Records supplied below:

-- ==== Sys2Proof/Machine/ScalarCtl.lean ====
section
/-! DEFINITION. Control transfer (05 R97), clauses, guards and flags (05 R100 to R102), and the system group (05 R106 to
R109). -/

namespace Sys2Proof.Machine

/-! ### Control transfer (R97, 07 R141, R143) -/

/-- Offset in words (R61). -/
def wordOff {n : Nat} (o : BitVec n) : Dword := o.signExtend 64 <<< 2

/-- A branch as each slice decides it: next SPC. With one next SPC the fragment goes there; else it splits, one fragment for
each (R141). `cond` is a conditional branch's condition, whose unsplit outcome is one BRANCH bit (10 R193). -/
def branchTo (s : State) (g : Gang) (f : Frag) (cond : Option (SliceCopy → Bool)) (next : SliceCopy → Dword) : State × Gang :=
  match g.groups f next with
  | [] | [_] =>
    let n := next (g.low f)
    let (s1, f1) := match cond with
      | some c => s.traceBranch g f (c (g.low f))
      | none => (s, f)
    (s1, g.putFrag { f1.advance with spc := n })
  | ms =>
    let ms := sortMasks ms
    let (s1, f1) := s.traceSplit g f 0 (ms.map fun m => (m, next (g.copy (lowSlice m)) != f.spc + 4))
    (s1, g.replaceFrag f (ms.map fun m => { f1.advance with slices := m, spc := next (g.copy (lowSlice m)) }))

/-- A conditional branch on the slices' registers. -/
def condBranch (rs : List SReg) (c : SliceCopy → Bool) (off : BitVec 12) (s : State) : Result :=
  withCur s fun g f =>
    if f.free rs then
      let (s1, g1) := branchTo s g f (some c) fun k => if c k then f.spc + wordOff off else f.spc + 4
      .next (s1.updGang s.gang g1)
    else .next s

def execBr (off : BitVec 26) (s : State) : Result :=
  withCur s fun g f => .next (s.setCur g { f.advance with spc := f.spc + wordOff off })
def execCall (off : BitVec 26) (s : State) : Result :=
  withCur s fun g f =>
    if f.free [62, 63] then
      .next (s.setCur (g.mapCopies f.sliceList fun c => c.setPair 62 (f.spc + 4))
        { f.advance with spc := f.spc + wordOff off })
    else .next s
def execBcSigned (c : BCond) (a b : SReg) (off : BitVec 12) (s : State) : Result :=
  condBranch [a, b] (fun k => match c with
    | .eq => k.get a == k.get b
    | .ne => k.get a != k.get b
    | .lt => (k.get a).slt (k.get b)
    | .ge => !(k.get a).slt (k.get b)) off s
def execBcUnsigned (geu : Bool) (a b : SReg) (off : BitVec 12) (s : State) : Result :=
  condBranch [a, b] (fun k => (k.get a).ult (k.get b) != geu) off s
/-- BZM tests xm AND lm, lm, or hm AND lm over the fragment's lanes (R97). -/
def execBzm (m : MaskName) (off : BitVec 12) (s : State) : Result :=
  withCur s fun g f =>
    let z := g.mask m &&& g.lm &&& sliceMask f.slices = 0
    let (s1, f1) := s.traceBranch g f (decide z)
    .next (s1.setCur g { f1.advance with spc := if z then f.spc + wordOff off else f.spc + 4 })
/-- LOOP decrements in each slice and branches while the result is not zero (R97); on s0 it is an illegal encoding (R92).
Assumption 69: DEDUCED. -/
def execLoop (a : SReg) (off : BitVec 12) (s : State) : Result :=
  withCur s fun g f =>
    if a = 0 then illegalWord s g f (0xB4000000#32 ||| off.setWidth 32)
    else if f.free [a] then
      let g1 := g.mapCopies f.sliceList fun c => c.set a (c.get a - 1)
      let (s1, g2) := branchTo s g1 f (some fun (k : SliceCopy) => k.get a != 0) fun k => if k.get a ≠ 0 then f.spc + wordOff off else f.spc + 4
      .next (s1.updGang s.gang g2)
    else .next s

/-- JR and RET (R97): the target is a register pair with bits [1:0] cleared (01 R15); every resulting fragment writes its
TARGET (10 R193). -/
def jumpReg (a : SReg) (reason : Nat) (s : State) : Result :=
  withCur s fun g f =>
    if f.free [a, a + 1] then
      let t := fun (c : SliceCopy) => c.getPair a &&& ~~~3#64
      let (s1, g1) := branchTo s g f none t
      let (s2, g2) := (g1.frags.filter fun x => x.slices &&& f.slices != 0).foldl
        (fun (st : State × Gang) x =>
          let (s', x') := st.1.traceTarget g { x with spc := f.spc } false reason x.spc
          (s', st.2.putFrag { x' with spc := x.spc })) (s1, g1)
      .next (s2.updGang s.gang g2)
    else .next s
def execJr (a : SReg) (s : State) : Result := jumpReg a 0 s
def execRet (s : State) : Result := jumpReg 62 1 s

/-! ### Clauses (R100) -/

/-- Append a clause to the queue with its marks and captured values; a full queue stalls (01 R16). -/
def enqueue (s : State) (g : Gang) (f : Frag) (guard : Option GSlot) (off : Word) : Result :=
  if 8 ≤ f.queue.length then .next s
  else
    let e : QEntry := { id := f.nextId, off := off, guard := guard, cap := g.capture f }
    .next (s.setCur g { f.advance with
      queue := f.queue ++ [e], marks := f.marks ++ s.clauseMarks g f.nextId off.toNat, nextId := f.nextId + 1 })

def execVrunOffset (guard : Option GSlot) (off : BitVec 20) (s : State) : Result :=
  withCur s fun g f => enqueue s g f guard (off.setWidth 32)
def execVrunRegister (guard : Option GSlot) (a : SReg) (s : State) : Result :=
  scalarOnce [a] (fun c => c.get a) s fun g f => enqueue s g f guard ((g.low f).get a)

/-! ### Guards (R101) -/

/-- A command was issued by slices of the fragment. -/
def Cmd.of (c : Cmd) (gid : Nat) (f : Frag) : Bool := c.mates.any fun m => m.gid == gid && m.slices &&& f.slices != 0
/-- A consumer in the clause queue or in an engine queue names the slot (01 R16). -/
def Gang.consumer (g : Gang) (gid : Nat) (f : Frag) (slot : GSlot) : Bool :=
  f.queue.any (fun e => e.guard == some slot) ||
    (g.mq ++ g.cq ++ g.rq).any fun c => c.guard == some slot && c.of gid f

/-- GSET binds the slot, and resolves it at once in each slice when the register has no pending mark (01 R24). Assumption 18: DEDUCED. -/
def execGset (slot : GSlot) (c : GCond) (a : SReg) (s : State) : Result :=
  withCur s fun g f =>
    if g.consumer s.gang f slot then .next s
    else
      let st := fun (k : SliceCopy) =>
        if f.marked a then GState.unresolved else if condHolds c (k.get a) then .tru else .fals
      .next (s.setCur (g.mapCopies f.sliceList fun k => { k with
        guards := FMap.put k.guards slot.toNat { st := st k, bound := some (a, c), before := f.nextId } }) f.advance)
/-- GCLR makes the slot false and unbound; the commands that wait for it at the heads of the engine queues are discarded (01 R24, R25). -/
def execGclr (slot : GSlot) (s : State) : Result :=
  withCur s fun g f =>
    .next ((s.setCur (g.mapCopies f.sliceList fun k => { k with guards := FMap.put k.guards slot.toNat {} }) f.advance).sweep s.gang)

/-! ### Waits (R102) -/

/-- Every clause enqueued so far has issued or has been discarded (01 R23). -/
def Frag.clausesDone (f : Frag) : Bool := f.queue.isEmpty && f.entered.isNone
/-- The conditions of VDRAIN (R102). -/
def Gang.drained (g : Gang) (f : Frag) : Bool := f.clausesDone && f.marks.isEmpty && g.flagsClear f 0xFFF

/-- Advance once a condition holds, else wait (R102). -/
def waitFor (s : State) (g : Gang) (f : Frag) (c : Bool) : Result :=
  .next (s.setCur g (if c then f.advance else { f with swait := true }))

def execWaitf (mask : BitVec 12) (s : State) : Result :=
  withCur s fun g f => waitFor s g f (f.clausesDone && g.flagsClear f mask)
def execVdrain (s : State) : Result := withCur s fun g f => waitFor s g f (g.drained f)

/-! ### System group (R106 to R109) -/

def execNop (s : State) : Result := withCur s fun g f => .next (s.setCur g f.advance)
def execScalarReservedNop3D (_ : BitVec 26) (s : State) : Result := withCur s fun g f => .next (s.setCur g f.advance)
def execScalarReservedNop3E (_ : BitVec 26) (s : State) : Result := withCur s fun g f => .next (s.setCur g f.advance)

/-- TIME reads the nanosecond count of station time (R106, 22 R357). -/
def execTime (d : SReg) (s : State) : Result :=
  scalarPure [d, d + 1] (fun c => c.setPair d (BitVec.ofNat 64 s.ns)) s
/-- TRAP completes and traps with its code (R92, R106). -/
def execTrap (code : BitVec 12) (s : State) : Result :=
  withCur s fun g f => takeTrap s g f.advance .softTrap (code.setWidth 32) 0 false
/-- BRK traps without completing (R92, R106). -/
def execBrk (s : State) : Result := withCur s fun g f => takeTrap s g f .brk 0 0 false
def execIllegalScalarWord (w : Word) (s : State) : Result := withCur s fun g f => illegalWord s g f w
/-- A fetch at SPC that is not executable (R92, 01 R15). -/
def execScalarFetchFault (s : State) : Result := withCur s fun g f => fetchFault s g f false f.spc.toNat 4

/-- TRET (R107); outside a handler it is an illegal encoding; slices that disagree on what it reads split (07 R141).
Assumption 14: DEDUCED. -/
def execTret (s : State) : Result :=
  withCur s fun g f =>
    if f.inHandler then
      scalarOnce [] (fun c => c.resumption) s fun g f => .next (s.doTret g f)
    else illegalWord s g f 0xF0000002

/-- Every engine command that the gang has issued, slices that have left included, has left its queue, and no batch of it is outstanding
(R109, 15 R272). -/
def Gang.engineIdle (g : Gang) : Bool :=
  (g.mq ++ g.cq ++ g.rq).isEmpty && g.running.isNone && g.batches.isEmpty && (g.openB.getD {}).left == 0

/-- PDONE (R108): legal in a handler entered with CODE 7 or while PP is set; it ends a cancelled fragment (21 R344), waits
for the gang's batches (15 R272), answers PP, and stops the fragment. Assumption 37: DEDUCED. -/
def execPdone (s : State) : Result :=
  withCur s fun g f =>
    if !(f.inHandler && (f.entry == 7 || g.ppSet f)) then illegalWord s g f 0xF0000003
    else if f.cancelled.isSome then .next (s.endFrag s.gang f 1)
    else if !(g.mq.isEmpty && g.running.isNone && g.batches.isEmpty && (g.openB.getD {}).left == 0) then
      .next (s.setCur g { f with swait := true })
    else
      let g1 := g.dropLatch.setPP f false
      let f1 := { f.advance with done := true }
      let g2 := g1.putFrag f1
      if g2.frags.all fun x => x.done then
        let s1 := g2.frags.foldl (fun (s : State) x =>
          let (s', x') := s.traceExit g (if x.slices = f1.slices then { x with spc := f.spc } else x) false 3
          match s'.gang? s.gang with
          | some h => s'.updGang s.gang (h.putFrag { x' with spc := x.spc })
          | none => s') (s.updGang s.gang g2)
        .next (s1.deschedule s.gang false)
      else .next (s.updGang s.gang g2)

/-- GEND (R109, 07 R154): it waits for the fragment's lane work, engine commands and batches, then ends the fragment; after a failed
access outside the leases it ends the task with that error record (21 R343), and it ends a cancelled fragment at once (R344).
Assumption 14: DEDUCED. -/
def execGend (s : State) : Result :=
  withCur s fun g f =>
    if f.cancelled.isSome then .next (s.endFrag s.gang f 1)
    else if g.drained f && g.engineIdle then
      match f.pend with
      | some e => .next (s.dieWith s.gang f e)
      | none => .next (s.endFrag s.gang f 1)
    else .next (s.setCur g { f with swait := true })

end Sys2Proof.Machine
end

End of Records supplied.
Records supplied below:

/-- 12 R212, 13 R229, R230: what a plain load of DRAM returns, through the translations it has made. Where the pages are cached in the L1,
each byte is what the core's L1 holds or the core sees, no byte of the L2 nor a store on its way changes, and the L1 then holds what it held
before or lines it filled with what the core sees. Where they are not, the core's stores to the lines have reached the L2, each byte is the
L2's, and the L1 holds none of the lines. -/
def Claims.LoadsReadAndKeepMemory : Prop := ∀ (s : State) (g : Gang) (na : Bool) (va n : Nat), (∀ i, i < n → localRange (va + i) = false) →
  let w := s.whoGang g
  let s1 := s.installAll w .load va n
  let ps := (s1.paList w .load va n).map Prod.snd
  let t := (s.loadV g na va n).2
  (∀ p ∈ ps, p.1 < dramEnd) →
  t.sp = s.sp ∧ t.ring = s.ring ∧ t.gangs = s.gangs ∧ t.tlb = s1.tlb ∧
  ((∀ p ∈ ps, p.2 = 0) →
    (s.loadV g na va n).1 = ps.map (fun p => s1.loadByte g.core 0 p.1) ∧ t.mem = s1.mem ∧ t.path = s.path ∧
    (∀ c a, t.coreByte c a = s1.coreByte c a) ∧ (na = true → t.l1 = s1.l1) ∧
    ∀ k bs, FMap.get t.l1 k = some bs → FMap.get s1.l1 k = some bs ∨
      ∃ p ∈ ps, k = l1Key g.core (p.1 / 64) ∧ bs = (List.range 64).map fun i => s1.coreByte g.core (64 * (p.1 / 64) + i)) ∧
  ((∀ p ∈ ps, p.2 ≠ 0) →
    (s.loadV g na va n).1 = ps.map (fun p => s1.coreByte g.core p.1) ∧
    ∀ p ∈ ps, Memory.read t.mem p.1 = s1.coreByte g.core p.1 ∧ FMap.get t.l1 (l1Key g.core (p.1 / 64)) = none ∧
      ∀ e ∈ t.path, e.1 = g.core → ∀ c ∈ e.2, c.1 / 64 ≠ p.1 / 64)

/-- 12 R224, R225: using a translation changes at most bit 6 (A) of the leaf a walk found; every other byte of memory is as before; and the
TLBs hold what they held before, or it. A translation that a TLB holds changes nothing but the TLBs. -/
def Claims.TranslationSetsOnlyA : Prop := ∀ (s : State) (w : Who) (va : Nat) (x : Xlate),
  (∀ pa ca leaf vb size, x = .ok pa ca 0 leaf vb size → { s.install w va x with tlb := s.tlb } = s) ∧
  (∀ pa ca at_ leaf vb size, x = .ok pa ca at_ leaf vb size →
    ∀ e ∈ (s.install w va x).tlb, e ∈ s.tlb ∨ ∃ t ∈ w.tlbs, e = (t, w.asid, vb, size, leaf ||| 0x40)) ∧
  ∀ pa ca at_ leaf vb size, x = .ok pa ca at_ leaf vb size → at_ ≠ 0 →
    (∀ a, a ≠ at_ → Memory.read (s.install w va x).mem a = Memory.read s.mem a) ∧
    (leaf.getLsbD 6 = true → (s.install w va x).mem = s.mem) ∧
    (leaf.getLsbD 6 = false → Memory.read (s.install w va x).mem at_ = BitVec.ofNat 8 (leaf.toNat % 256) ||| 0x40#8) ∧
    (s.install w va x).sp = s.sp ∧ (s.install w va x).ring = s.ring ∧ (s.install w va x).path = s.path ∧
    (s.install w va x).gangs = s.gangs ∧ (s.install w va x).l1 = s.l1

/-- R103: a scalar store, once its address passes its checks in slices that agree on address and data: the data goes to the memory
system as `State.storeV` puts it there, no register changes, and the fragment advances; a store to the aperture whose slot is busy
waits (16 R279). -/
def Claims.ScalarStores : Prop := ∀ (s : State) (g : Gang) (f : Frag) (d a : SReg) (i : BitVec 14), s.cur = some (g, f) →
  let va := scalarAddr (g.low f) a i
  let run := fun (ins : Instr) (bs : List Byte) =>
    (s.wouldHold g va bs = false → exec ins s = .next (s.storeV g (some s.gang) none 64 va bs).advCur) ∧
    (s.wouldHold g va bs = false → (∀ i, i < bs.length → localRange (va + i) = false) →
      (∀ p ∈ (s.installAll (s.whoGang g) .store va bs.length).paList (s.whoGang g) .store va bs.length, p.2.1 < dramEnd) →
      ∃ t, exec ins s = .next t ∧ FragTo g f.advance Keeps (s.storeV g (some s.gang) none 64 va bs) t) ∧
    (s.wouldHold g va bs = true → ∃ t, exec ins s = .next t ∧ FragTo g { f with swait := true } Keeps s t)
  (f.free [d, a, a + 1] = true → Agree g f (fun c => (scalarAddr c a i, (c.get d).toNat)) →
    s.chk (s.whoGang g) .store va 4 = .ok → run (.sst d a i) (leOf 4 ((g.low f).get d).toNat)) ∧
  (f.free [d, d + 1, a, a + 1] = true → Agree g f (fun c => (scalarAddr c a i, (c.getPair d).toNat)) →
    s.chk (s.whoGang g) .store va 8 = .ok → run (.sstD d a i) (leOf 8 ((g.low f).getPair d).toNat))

End of Records supplied.

> _Work instruction_
Starting at the line that has "slot (01 R16). -/" in the records above, restate word for word every line until the one that has "f.queue.any (fun e", and include that one as well.

> _Response_
/-- A consumer in the clause queue or in an engine queue names the slot (01 R16). -/
def Gang.consumer (g : Gang) (gid : Nat) (f : Frag) (slot : GSlot) : Bool :=
  f.queue.any (fun e => e.guard == some slot) ||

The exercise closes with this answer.